--- Work instructions ---
Once the line containing "record (R72) -/" has been printed, stop; print every line before it exactly, starting at the top of the material below.

--- Given information ---
-- ==== Sys2Proof/Machine/TwinBase.lean ====
section
/-!
DEFINITION. Machine/TwinBase.lean: applying the twin's writes, handing BOUNDED data over, and what happens when the twin is lost
(03_request_path.md, R72, R79, R91; 04_durability.md, R95, R97, R101 to R113, R128; 11_network.md, R363 to R365).
-/
namespace Sys2Proof.Machine

/-! ## Applying a record (R72) -/

/-- What a record writes: line data, byte mask, poison; none for a record without data. -/
def LineBody.write? : LineBody → Option (Line × Mask × Bool)
  | .full d => some (d, Mask.full, false)
  | .part m d => some (d, m, false)
  | .zero => some (0, Mask.full, false)
  | .poison => some (0, Mask.full, true)
  | .nodata | .orig _ | .cmpSwap .. | .fetchAdd .. => none

/-- A line may be written at its slice now: its leaf is restored, it is not at a move's cursor, the window has room (R74, R95, R170). -/
def State.writable (s : State) (line : Nat) : Bool :=
  !s.unrestored (leafOf line) && !s.atCursor line && !s.windowFull (leafOf line)

/-- Write a line here as the twin or the vault asks, with all that an applied write does; none where it has to wait for a merge-buffer
entry. -/
def State.putLine (s : State) (line : Nat) (d : Line) (m : Mask) (poison : Bool) (cause : Nat) : Option State :=
  (s.applyLine (s.classOf 3 line) line d m poison).map (fun s =>
    let s := s.noteApplied line
    if poison then s.poisonWritten 4 cause line else s)

/-- Poison a line here (R105, R128): the marker is written whatever the line held. -/
def State.poisonLine (s : State) (line cause : Nat) : State := (s.putLine line 0 Mask.full true cause).getD s

/-- Own entries whose write the applied record was: they are applied, their mirror is here (R72, R81). -/
def State.ownApplied (s : State) (line : Nat) (n : BitVec 32) : State :=
  (s.trk.entries.cells.filter (fun c => c.2.line == line && c.2.ord == some n && !c.2.applied && !c.2.forwarded && !c.2.sent && c.2.op.writes)).foldl
    (fun s c =>
      let e := { c.2 with applied := true, owed := false, tag := some 0 }
      (s.setEntry c.1 e).tryComplete c.1 e) s

/-- Apply the records that waited for a lower-numbered write of their line (R72); `n` bounds the loop. -/
def State.applyEarly : Nat → State → Nat → State
  | 0, s, _ => s
  | k + 1, s, line =>
    match s.pair.early.find? (fun r => r.line == line && r.ord == s.ordOf line + 1) with
    | none => s
    | some r =>
      match r.body.write? with
      | none => s
      | some (d, m, p) =>
        match s.putLine line d m p 7 with
        | none => s
        | some s =>
          let s := { s.setOrd line r.ord with pair := { s.pair with early := s.pair.early.erase r } }
          (s.ownApplied line r.ord).applyEarly k line

/-- Apply a record of the twin in order-number order (R72): an older one counts as applied and overwritten, a partial one ahead of its turn
waits; none where the record cannot be taken yet (R74, R78, R95). -/
def State.applyRec (s : State) (r : LineRec) : Option State :=
  match r.body.write? with
  | none => some s
  | some (d, m, p) =>
    if !ordLater r.ord (s.ordOf r.line) then some (s.ownApplied r.line r.ord)
    else if !s.writable r.line then none
    else if m = Mask.full || r.ord == s.ordOf r.line + 1 then
      (s.putLine r.line d m p 7).map (fun s =>
        let s := { s.setOrd r.line r.ord with
          pair := { s.pair with early := s.pair.early.filter (fun e => e.line != r.line || ordLater e.ord r.ord) } }
        (s.ownApplied r.line r.ord).applyEarly s.pair.early.length r.line)
    else some { s with pair := { s.pair with early := s.pair.early ++ [r] } }

/-! ## BOUNDED data (R101, R103) -/

/-- Hand the oldest `n` BOUNDED writes' data to the link in one message; their entries owe the twin nothing more. -/
def State.sendOwed (s : State) (n : Nat) : State :=
  let batch := s.pair.owed.take n
  if batch.isEmpty then s else
  let tag := s.newTag
  let s := s.handNew 0x06 (batch.map (fun o => TwRec.line o.record))
  let arrs := batch.map (fun o =>
    ((s.trk.entries.cells.find? (fun c => c.2.line == o.record.line && c.2.ord == some o.record.ord)).map (fun c => c.2.arr)).getD 0)
  let s := { s with pair := { s.pair with owed := s.pair.owed.drop n, dataSent := s.pair.dataSent ++ [(tag, arrs)] } }
  batch.foldl (fun s o =>
    (s.trk.entries.cells.filter (fun c => c.2.line == o.record.line && c.2.ord == some o.record.ord && c.2.owed)).foldl
      (fun s c => s.setEntry c.1 { c.2 with owed := false }) s) s

/-- The age in ns of the oldest BOUNDED write whose data is still here (LAG_OLDEST_NS). -/
def State.lagOldest (s : State) : Nat :=
  match s.pair.owed with
  | [] => 0
  | o :: _ => s.now - o.since

/-! ## Loss of the twin -/

/-- Put bytes in a line's merge-buffer entry whatever its channel's buffer holds, or in the cache. -/
def State.forceLine (s : State) (line : Nat) (d : Line) (m : Mask) (poison : Bool) : State :=
  match s.putLine line d m poison 7 with
  | some s => s
  | none => (s.setMerge line (some ⟨(s.dramOf (s.homeOf line)).inst, Line.overlay 0 d m, m, s.now, s.ec.nextArr⟩)).noteApplied line

/-- Apply all records that still wait under R72, in order-number order, before own writes are ordered again (R91). -/
def State.flushEarly : Nat → State → State
  | 0, s => { s with pair := { s.pair with early := [] } }
  | k + 1, s =>
    match s.pair.early.find? (fun r => !s.pair.early.any (fun q => q.line == r.line && ordLater r.ord q.ord)) with
    | none => s
    | some r =>
      let s := match r.body.write? with
        | some (d, m, p) => ((s.forceLine r.line d m p).setOrd r.line r.ord).ownApplied r.line r.ord
        | none => s
      flushEarly k { s with pair := { s.pair with early := s.pair.early.erase r } }

/-- The lines of an extent from `i` on. -/
def linesFrom (x i : Nat) : List Nat := (List.range (extentLines - i)).map (fun k => x * extentLines + i + k)

/-- A line whose winning copy the lost twin held (R128): from the own vault where its leaf record carries the winning epoch, else poisoned;
whether it was poisoned. -/
def State.lastCopy (s : State) (line epoch : Nat) : State × Bool :=
  match s.imageOf (leafOf line) with
  | some r =>
    if r.epoch = epoch then
      match r.line (line % leafLines) with
      | .data d => (s.forceLine line d Mask.full false, false)
      | _ => (s.poisonLine line 5, true)
    else (s.poisonLine line 5, true)
  | none => (s.poisonLine line 5, true)

/-- A line of a losing copy that no resync will bring takes the last copy; a line that has none is poisoned and listed. -/
def State.loseLine (s : State) (epoch : Nat) (a : State × List Nat) (line : Nat) : State × List Nat :=
  if s.valid (leafOf line) && !a.1.unrestored (leafOf line) then
    let (t, b) := a.1.lastCopy line epoch
    (t, if b then a.2 ++ [line] else a.2)
  else a

/-- The resync ends with the twin lost (R128): every line still missing its winning copy here is settled, and those poisoned are listed. -/
def State.abandonResync (s : State) : State :=
  let losing := s.pair.resync.cells.filter (fun c => !c.2)
  let (s, bad) := losing.foldl (fun (a : State × List Nat) c =>
    (linesFrom c.1 (s.pair.resyncAt.getD c.1 0)).foldl (State.loseLine s (s.pair.resyncEpoch.getD c.1 0)) a) (s, [])
  let s := if bad.isEmpty then s else s.logRec LogT.resync Src.twl Cls.major (w32 bad.length :: bad.flatMap (fun l => lohi (64 * l)))
  { s with pair := { s.pair with resync := {}, resyncAt := {}, resyncEpoch := {}, resyncing := false } }

/-- A tracker entry whose work at the twin is dropped goes on alone (R110). -/
def State.entryAlone (s : State) (c : Nat × Entry) : State :=
  let e := c.2
  if e.sent then s.setEntry c.1 { e with owed := false }
  else if e.forwarded then s.dropEntry c.1
  else match e.dst with
  | .assist .. => s.dropEntry c.1
  | _ =>
    if e.op.writes && !e.applied && e.state != .home then s.setEntry c.1 { e with owed := false, tag := none, ord := none, state := .decode }
    else s.setEntry c.1 { e with owed := false, tag := none }

/-- Every extent is this side's now (R91, R97): handovers end, work owed to the twin is owed no more, and each write, atomic or read that waits
for it goes on alone. -/
def State.goAlone (s : State) : State :=
  let s := s.flushEarly s.pair.early.length
  let asked := s.pair.refetches.map (·.2)
  let s := { s with pair := { s.pair with handover := {}, owned := {}, owed := [], dataSent := [], markers := [], assists := [],
                                          refetches := [], restores := [] },
                    vlt := { s.vlt with unrestored := s.vlt.unrestored.mapVals (fun _ (u : Unrestored) =>
                      if u.fromTwin && !u.got then { u with running := false } else u) } }
  let s := s.trk.entries.cells.foldl State.entryAlone s
  let s := { s with trk := { s.trk with waiting := s.trk.waiting.filter (fun w => match w.dst with | .fwd .. | .assist .. => false | _ => true) } }
  asked.foldl (fun s line => if s.tier.refetch.find? line == some 0 then s.refetchLocal line else s) s

/-- Reads that asked the twin by read-assist start anew (R25, R110). -/
def State.redoAssists (s : State) (ids : List Nat) : State :=
  ids.foldl (fun s id => match s.entry id with
    | some e => if e.sent then s else (s.setSlot e.line none).setEntry id { e with state := .decode }
    | none => s) s

/-- Commands that waited for the twin (R36, R423): one carried to the stroke completes with Aborted; one run here completes without it;
what the stroke asked is no longer owed an answer. -/
def State.releaseCommands (s : State) : State :=
  let carried := s.cmd.repl.filter (fun r => r.role == .carried)
  let mine := s.cmd.repl.filter (fun r => r.role != .carried)
  let s := { s with cmd := { s.cmd with repl := mine.map (fun r => { r with twinDone := true }), remote := none, applied := [] },
                    pair := { s.pair with attrWait := [] } }
  let s := carried.foldl (fun s (r : Repl) => s.finish r.tag .aborted) s
  (mine.foldl (fun (s : State) (r : Repl) => s.replTry r.tag) s).connsAlone

/-- Poison the lines of intents whose data never came (R105), with one record that lists them. -/
def State.poisonIntents (s : State) : State :=
  let l := s.pair.intents
  if l.isEmpty then s else
  let s := l.foldl (fun s c =>
    let s := (s.poisonLine c.1 0).bump Ctr.SYS_CNT_INTENT_POISON
    { s with pair := { s.pair with poisoned := s.pair.poisoned.insert c.1 c.2 } }) { s with pair := { s.pair with intents := [] } }
  s.logRec LogT.intentPoison Src.twl Cls.major (l.flatMap (fun c =>
    w32 (match s.regionOf (extentOf c.1) with | some (_, r) => r.id | none => 0) :: lohi (64 * c.1)))

/-! ## Handover (R98, R117) -/

/-- The new owner takes an extent and sends the handover-ack (R98, step 4). -/
def State.acceptMarker (s : State) (x : Nat) : State :=
  ({ s with pair := { s.pair with owned := s.pair.owned.erase x } }).hand 0x0C 0 [.handover 2 x]

/-- Markers that waited for the end of HOLD (R117). -/
def State.takeMarkers (s : State) : State :=
  let l := s.pair.markers
  l.foldl State.acceptMarker { s with pair := { s.pair with markers := [] } }

/-! ## Address takeover (R112, R364) -/

/-- Announce addresses on a port (R112, R365): those of the twin, or the own ones. -/
def State.announce (s : State) (twin : Bool) : State :=
  s.net.ports.cells.foldl (fun s c =>
    (c.2.addrs.filter (fun a => a.twin == twin)).foldl (fun s a =>
      s.sendFrameEth { mac := c.1 / 4, port := c.1 % 4, prio := 0, dstMac := 2 ^ 48 - 1, vlan := 0, dscp := 0, dstIp := 0, udpSrc := 0,
                       what := .announce a.ip }) s) s

/-- The survivor takes the twin's addresses over (R112). -/
def State.takeOver (s : State) : State :=
  if s.pair.takeover then s else { s.announce true with pair := { s.pair with takeover := true } }

/-- After the loss (R111, R113): with PROBE the probe runs; without it the survivor takes over at once. A departing controller does neither
(R114), nor does one that has lost REFCLK_ETH (R397). -/
def State.probeOrTakeOver (s : State) (departing : Bool) : State :=
  if departing || !s.pwr.refEth then s
  else if s.fld Reg.SYS_PAIR Fld.SYS_PAIR_PROBE = 1 then
    { s with pair := { s.pair with probing := true, lostAt := s.now } }
  else s.takeOver

end Sys2Proof.Machine
end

--- Problem solution ---
-- ==== Sys2Proof/Machine/TwinBase.lean ====
section
/-!
DEFINITION. Machine/TwinBase.lean: applying the twin's writes, handing BOUNDED data over, and what happens when the twin is lost
(03_request_path.md, R72, R79, R91; 04_durability.md, R95, R97, R101 to R113, R128; 11_network.md, R363 to R365).
-/
namespace Sys2Proof.Machine

/-! ## Applying a record (R72) -/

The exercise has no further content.